I didn't mention this earlier, but I was very concerned he'd get upset and go confront the POS BF and do something he'd regret later.
So I am leaning to not say anything. But it's tough. I hate secrets.

And the more I think about it, she must not be afraid of him. Isn't there a saying about the sorrow and company of others that are the same? I forget the saying. 
Anyways, I think sometimes I struggle with making the right decision. The last 3 years have been the most difficult in my life and much of this hasn't been as "black and white" as I would have liked for it to have been. But I am doing my best.


----------



## tm84 (Jul 24, 2011)

Honestly, she made her bed and invited him in. Based on what you've said about people around her knowing about what's going on, I'd stick to not involving her brother. Your energy is better spent looking out for your kids and making sure that they aren't harmed by her decision to remain in close contact with the guy.


----------



## Sanity (Mar 7, 2011)

F the EX, concern yourself with kids.
_Posted via Mobile Device_


----------



## DaddyLongShanks (Nov 6, 2012)

You should concern over your kids.
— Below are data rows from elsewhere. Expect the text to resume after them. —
-- ==== Sys2Proof/Machine/Lanes.lean ====
section
/-! DEFINITION. Serial lanes: states, hunting and block lock, framing, CRC-32C, the eye monitor and PRBS checker, and frames
decoded under their format entry (R52 to R65, R71, R84). -/

namespace Sys2Proof.Machine

/-! ### Registers of a lane -/

def State.lnEn (s : State) (l : LaneId) : Bool := s.lnBit l 31
def State.lnAlign (s : State) (l : LaneId) : Bool := s.lnBit l 30
def State.lnFmt (s : State) (l : LaneId) : Nat := s.rf (oLnCtl l) 21 3
/-- A counter of the lane (R83); TX lanes have none of 1 to 5. DESIGN CHOICE (log 104): LN_CNT 0 of a TX lane, to which no frame comes,
stays 0 (R84). -/
def State.lnCnt (s : State) (l : LaneId) (k n : Nat) : State :=
  if isTxLane l && decide (k ≠ 0) then s else s.cnt (laneBase l + 0x40 + 4 * k) n
/-- A counter of wedging (R83). -/
def State.wdgCnt (s : State) (k : Nat) : State := s.cnt (0xA00100 + 4 * k) 1

def isWLane : LaneId → Bool
  | .w _ => true
  | _ => false
/-- Wedging takes the frames of RX lanes; while it does not, they are discarded uncounted (R85). -/
def State.wdgOn (s : State) : Bool := s.rb 0xA00000 0
/-- A frame of an RX or Waoth lane that is abandoned (`k` = 3) or fails CRC-32C (`k` = 1): a Waoth frame counts in PR_CNT 2
(R344), but with PR_CTL.EN = 0 Waoth lanes are ignored (R341). -/
def State.frameCnt (s : State) (l : LaneId) (k : Nat) : State :=
  match l with
  | .w _ => if s.rb 0x600000 31 then s.cnt 0x600108 1 else s
  | .rx _ => if s.wdgOn then s.lnCnt l k 1 else s
  | _ => s.lnCnt l k 1

/-- A write of a register of a lane: the islands of RX and TX lanes stop in Doze (R373). -/
def laneWrite (l : LaneId) (ok : Bool) (s : State) (f : State → State) : Host.Outcome State Fault Refusal :=
  match l with
  | .rx _ | .tx _ => writeGate (s.hasLane l && ok) s f
  | .w _ | .port => gate (s.hostUp && s.hasLane l && ok) s f

/-- Whether the lane's island runs: the time port's and the Waoth lanes' run in Doze (R345, R373). -/
def State.laneOn (s : State) (l : LaneId) : Bool :=
  s.hasLane l && (match l with
    | .rx _ | .tx _ => s.up
    | .w _ | .port => s.hostUp)

/-! ### States (R60) -/

/-- The frames queued on a TX lane dropped and counted (R138, R148). -/
def State.txDrop (s : State) (n : Nat) : State :=
  let q := tget [] s.beam.txq n
  let s := s.cnt (0xD08104 + 8 * n) q.length
  { s with beam := { s.beam with txq := tset [] s.beam.txq n [] } }

/-- A state entered; leaving UP sets LEFT_UP, and on RX lanes publishes LANE_LOST; on TX lanes it drops the queued frames, and
its line begins as it enters UP. -/
def State.toState (s : State) (l : LaneId) (st : Nat) : State :=
  let old := s.laneState l
  let s := if old ≠ 4 ∧ st = 4 ∧ isTxLane l then s.startLine l else s
  let s := s.setRf (oLnStat l) 29 3 st
  if old = 4 ∧ st ≠ 4 then
    let s := s.setRb (oLnStat l) 0 true
    match l with
    | .rx _ => s.publish 16
    | .tx n => s.txDrop n
    | _ => s
  else s

/-- A frame that fails its check or is abandoned: UP bears three in a row, FRAME_LOCK none. -/
def State.frameFailed (s : State) (l : LaneId) : State :=
  let v := s.lane l
  let s := s.setLane l { v with frm := none, fails := 0 }
  if s.laneState l = 3 then s.toState l 2
  else if s.laneState l = 4 then
    if v.fails + 1 < 4 then s.setLane l { v with frm := none, fails := v.fails + 1 } else s.toState l 2
  else s

/-- A frame abandoned under R63: one STRUCT. -/
def State.abandon (s : State) (l : LaneId) : State := (s.frameCnt l 3).frameFailed l

/-- Block lock lost, or a slip in SLIP mode: to SIGNAL; a frame in progress is one STRUCT. -/
def State.toSignal (s : State) (l : LaneId) : State :=
  let v := s.lane l
  let s := if v.frm.isSome then s.frameCnt l 3 else s
  (s.setLane l { v with frm := none, skip := false, fails := 0, run := 0 }).toState l 1

/-- To DOWN, from which EN and the signal count anew. A frame in progress is discarded, and counted as STRUCT where the
signal was lost. -/
def State.toDown (s : State) (l : LaneId) (lost : Bool) : State :=
  let v := s.lane l
  let s := if lost && v.frm.isSome then s.frameCnt l 3 else s
  let s := (s.setLane l { v with frm := none, skip := false, fails := 0, run := 0, prbsRun := 0, since := s.time.ticks }).toState l 0
  match l with
  | .rx n => s.rxclkLost n
  | _ => s

/-- PRBS_LOCK cleared (R59). -/
def State.prbsClear (s : State) (l : LaneId) : State :=
  (s.setLane l { s.lane l with prbsRun := 0 }).setRb (oLnStat l) 27 false

/-! ### Sync headers (R60, R61, R65) -/

/-- LN_HDR_CNT follows the headers received. -/
def State.hdrCnt (s : State) (l : LaneId) (v : Lane) : State :=
  (s.setLane l v).setReg (laneBase l + 0x10)
    (lo32 ((if v.sinceSlip < 4096 then 2 ^ 31 else 0) + (v.hdrs.filter id).length))

/-- A header is 0b01 or 0b10. -/
def syncOk (h : BitVec 2) : Bool := decide (h = 0b01) || decide (h = 0b10)

/-- The deserialiser slips one bit. -/
def State.slip (s : State) (l : LaneId) : State :=
  let v := s.lane l
  s.hdrCnt l { v with pos := (v.pos + 1) % 66, sinceSlip := 0, run := 0 }

/-- The state entered on block lock: the time port reads UP while it holds it (R299). -/
def lockState (l : LaneId) : Nat := if l = .port then 4 else 2

/-- One sync header received. In SIGNAL the lane hunts while ALIGN = 0 and MODE = 0; a header received otherwise belongs to no
row of valid ones. From block lock on an invalid header is counted, abandons a frame in
progress, and with 15 others among 64 loses block lock unless in SLIP mode. -/
def State.header (s : State) (l : LaneId) (h : BitVec 2) : State :=
  let st := s.laneState l
  if st = 0 then s
  else
    let ok := syncOk h
    let v := s.lane l
    let s := s.hdrCnt l { v with hdrs := (ok :: v.hdrs).take 4096, sinceSlip := min 4096 (v.sinceSlip + 1) }
    let v := s.lane l
    if st = 1 then
      if s.lnAlign l || s.lnMode l != 0 then s.setLane l { v with run := 0 }
      else if !ok then s.slip l
      else if v.run + 1 < 64 then s.setLane l { v with run := v.run + 1 }
      else (s.setLane l { v with run := 0 }).toState l (lockState l)
    else if ok then s
    else
      let s := s.lnCnt l 5 1
      if !s.lnAlign l && decide (((v.hdrs.take 64).filter (!·)).length ≥ 16) then s.toSignal l
      else if v.frm.isSome then s.abandon l
      else s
She needs to press charges on the guy even if just to get it on the record.
_Posted via Mobile Device_


----------



## JCD (Sep 2, 2012)

Tell your FIL that you also know and that you will leave any further work in this to his decisions. I would indicate that you are in lock down mode with the kids re visiting and why.

This lets him know that he MIGHT be able to call on you for support if he needs...something...and avoids BOTH of you sitting on your hands on this issue. He knows he is the one who will have to make some choices....and have the hard talks with his daughter.


She needs to swear out a complaint.


----------